### Data to examine
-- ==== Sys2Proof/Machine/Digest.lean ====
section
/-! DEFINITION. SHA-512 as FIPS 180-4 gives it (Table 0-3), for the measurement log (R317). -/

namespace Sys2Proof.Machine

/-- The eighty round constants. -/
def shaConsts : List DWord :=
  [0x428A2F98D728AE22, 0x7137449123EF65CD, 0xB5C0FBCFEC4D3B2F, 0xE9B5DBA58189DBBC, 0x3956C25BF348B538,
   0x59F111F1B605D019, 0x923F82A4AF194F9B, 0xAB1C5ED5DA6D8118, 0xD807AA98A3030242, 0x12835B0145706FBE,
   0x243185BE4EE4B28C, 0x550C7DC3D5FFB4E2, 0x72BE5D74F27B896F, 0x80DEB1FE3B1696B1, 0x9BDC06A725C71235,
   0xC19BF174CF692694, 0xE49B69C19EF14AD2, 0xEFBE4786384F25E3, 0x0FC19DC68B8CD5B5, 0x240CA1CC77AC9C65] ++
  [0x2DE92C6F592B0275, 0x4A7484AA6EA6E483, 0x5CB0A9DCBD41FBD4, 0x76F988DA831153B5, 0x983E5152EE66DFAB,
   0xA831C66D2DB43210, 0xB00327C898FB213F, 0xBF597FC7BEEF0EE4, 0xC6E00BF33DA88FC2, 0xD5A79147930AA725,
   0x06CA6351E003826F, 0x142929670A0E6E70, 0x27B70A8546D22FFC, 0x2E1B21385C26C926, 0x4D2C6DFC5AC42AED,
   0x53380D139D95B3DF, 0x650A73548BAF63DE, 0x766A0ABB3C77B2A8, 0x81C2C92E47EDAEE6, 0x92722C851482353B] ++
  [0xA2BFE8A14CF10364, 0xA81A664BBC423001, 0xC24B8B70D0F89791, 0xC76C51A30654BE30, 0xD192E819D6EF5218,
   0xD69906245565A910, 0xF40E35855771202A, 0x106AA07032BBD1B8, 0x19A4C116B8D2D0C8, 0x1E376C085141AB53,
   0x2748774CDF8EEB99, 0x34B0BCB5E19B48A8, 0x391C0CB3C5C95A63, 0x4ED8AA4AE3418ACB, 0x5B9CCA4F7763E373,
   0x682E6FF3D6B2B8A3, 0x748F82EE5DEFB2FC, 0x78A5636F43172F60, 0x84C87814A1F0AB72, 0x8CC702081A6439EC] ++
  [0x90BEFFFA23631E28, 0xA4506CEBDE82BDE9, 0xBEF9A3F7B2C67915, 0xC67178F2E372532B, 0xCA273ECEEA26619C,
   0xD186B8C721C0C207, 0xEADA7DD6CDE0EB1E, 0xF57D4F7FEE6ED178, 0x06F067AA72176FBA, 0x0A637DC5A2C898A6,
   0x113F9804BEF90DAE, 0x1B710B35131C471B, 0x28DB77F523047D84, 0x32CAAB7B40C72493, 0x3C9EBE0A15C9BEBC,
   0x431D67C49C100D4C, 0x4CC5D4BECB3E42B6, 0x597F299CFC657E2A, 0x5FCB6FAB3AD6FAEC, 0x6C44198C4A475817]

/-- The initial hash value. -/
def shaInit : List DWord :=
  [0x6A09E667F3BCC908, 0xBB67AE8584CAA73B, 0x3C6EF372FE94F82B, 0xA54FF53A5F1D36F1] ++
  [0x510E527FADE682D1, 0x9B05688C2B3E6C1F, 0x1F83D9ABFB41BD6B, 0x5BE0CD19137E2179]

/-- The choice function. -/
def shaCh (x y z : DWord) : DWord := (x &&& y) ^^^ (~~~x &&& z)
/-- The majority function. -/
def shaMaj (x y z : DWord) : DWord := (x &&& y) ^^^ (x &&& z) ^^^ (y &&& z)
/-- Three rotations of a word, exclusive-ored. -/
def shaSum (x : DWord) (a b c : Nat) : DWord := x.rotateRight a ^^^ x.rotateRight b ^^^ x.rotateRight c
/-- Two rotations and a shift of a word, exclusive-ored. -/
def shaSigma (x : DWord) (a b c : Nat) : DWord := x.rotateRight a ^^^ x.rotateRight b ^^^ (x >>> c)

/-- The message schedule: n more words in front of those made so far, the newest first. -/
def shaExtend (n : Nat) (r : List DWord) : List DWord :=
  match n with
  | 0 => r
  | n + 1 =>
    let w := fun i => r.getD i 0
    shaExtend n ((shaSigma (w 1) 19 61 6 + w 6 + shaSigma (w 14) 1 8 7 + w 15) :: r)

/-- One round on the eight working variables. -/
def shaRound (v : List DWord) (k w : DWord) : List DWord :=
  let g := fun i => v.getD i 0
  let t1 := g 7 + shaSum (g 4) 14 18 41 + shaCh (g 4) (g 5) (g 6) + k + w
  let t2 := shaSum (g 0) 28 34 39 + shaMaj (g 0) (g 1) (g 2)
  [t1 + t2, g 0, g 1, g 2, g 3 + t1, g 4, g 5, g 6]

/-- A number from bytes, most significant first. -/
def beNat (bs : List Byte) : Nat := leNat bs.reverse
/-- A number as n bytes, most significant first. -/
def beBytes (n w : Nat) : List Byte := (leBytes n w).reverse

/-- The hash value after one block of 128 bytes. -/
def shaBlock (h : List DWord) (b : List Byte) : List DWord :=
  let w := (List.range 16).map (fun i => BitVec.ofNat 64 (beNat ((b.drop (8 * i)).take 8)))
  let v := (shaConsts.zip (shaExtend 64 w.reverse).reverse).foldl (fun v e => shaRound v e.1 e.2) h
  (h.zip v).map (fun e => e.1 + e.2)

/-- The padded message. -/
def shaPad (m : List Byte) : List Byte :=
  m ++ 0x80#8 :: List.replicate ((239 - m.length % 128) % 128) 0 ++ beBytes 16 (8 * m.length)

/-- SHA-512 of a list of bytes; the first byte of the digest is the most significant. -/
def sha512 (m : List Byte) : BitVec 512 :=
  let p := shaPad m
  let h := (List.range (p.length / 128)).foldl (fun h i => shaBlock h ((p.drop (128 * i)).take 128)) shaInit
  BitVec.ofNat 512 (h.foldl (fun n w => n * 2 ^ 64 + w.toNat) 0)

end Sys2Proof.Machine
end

---

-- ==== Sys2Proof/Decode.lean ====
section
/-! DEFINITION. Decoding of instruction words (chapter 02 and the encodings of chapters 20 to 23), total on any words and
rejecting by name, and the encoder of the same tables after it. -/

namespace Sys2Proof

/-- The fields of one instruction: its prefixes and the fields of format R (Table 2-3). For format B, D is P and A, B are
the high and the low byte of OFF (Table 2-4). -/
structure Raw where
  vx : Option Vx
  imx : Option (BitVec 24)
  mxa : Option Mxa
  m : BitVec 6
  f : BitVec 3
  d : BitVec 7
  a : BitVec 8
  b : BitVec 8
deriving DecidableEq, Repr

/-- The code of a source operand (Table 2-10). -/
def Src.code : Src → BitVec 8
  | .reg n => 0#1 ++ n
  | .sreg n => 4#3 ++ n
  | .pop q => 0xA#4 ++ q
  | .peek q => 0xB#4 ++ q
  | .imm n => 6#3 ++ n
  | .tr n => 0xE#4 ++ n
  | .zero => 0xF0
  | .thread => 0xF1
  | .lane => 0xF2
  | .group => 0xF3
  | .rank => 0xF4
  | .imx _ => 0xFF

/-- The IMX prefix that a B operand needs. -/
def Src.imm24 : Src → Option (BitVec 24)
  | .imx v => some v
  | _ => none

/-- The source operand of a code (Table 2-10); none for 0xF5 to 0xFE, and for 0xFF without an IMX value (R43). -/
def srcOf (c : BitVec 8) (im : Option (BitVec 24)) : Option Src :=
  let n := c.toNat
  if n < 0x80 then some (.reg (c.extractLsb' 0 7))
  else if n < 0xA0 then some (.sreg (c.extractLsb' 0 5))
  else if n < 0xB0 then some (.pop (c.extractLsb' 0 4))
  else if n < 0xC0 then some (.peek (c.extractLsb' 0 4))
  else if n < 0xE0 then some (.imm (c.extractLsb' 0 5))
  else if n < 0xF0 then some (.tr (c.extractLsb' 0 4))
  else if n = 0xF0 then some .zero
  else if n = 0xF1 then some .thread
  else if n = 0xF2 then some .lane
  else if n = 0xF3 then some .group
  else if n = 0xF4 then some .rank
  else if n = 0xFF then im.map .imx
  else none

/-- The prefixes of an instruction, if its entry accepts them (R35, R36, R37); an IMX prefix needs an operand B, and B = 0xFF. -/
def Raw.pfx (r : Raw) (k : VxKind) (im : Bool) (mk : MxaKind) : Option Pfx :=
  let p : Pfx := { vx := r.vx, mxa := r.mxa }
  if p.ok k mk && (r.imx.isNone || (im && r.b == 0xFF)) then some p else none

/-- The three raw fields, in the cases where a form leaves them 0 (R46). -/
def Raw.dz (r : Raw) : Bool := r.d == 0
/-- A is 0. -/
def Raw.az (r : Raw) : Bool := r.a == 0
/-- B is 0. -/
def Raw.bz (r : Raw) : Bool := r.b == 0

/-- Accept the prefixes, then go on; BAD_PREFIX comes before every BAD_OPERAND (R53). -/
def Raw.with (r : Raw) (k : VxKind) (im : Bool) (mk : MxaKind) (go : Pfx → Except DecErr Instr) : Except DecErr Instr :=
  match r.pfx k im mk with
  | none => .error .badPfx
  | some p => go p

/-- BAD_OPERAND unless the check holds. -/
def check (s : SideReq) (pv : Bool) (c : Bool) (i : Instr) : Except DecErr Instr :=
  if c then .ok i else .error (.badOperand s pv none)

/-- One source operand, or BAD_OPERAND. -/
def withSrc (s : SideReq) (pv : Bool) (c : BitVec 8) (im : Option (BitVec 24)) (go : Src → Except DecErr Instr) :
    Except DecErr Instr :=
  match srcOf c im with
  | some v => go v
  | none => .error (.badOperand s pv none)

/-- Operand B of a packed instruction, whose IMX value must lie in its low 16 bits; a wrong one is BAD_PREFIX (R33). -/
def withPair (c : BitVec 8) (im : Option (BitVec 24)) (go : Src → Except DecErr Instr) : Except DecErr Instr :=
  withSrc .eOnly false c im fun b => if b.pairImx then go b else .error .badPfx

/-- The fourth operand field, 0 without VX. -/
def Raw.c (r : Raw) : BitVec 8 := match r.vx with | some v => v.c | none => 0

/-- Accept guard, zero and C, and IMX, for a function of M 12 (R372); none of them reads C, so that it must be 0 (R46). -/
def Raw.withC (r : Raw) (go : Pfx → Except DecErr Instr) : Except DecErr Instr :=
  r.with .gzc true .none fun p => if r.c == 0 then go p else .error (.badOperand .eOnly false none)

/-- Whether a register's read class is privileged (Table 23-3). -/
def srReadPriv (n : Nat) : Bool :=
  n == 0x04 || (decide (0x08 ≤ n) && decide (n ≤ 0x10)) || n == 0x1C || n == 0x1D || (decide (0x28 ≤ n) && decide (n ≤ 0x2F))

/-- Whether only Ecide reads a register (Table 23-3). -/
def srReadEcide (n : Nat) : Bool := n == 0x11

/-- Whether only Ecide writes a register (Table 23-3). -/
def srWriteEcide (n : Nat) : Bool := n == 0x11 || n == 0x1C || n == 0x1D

### Task objective
Return all lines from the data above with "rank" in them.

### Task solution
  | .rank => 0xF4
  else if n = 0xF4 then some .rank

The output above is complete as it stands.